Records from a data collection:

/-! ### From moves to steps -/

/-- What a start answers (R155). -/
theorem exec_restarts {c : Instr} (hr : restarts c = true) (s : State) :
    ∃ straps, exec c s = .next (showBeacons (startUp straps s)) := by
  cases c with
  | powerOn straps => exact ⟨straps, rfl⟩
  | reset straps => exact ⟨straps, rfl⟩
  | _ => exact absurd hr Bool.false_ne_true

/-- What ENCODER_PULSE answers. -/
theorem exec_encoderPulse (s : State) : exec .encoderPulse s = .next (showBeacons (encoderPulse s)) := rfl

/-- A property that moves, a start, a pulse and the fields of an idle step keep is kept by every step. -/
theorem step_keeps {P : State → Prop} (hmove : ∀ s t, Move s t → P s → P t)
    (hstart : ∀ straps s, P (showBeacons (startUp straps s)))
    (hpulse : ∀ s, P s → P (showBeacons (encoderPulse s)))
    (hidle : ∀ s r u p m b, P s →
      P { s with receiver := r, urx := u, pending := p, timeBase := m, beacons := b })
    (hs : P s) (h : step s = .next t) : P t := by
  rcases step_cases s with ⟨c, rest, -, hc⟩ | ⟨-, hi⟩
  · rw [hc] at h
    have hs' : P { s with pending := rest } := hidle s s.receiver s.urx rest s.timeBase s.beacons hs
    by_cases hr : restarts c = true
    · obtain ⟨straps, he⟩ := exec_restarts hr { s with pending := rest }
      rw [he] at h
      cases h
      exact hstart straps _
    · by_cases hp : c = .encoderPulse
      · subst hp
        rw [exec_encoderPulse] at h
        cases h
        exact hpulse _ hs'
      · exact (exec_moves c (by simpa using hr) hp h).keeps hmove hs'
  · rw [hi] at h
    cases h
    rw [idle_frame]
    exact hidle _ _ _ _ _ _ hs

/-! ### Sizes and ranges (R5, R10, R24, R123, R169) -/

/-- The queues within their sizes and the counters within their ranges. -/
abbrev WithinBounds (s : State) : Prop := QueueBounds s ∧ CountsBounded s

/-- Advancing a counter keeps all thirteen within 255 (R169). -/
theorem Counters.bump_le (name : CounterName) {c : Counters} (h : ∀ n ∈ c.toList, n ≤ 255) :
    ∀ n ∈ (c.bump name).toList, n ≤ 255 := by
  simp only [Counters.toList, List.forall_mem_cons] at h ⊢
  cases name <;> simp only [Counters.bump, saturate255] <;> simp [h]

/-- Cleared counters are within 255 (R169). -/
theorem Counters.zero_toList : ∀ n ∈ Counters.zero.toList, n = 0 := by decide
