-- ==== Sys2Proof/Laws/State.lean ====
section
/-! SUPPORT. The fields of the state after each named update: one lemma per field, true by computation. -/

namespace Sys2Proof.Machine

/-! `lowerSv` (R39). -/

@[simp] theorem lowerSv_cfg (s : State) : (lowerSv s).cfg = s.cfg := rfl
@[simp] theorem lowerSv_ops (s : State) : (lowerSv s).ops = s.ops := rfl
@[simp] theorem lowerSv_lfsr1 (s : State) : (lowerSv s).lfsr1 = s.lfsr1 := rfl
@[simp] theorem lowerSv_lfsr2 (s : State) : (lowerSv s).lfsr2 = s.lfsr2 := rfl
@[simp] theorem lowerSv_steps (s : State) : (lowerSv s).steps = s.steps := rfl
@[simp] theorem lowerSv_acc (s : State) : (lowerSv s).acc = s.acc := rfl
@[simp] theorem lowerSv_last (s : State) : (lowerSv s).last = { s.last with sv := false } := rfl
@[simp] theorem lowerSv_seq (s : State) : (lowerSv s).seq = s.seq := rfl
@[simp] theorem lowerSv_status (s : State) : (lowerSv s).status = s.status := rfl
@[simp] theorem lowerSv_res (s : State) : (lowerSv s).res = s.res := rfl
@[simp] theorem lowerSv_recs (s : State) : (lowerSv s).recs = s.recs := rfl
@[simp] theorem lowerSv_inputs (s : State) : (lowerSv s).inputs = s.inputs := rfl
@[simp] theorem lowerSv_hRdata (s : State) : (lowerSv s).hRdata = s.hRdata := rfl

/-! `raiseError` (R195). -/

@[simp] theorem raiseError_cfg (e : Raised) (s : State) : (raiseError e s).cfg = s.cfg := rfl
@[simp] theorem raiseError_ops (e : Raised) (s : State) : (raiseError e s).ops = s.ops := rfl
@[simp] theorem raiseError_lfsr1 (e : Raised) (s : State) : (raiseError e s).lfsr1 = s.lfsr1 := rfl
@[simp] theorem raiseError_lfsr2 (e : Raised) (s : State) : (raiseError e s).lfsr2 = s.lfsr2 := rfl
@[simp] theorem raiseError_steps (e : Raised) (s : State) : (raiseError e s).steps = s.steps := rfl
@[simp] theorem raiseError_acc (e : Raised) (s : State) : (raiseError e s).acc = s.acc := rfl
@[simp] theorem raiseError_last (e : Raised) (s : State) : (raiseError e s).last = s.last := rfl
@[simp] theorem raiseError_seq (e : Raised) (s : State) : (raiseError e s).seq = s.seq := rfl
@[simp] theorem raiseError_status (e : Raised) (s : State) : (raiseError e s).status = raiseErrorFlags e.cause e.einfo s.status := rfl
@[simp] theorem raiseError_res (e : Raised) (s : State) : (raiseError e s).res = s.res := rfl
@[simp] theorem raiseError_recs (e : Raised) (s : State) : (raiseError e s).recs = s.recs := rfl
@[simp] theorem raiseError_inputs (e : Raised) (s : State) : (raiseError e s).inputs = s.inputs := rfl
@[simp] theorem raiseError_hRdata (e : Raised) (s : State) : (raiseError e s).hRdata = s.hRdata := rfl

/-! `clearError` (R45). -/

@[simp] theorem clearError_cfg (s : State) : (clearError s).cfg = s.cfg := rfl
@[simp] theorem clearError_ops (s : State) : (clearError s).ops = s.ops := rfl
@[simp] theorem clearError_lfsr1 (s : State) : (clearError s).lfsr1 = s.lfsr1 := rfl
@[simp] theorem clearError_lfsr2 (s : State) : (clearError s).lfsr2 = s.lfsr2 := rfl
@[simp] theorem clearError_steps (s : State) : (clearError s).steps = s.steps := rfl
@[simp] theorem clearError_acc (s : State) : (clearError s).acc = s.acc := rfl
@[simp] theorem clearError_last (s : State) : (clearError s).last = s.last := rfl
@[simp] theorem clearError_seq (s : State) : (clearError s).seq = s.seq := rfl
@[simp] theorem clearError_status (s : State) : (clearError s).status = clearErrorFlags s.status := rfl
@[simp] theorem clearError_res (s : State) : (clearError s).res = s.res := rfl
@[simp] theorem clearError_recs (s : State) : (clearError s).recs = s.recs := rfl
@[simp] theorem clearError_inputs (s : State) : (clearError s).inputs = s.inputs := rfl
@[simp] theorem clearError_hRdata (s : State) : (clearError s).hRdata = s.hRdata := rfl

Exercise: Of the lines above, retype only those from the line containing "s with receiver" through the line containing "their ranges. -/", including both, exactly.

Response box:
      P { s with receiver := r, urx := u, pending := p, timeBase := m, beacons := b })
    (hs : P s) (h : step s = .next t) : P t := by
  rcases step_cases s with ⟨c, rest, -, hc⟩ | ⟨-, hi⟩
  · rw [hc] at h
    have hs' : P { s with pending := rest } := hidle s s.receiver s.urx rest s.timeBase s.beacons hs
    by_cases hr : restarts c = true
    · obtain ⟨straps, he⟩ := exec_restarts hr { s with pending := rest }
      rw [he] at h
      cases h
      exact hstart straps _
    · by_cases hp : c = .encoderPulse
      · subst hp
        rw [exec_encoderPulse] at h
        cases h
        exact hpulse _ hs'
      · exact (exec_moves c (by simpa using hr) hp h).keeps hmove hs'
  · rw [hi] at h
    cases h
    rw [idle_frame]
    exact hidle _ _ _ _ _ _ hs

/-! ### Sizes and ranges (R5, R10, R24, R123, R169) -/

/-- The queues within their sizes and the counters within their ranges. -/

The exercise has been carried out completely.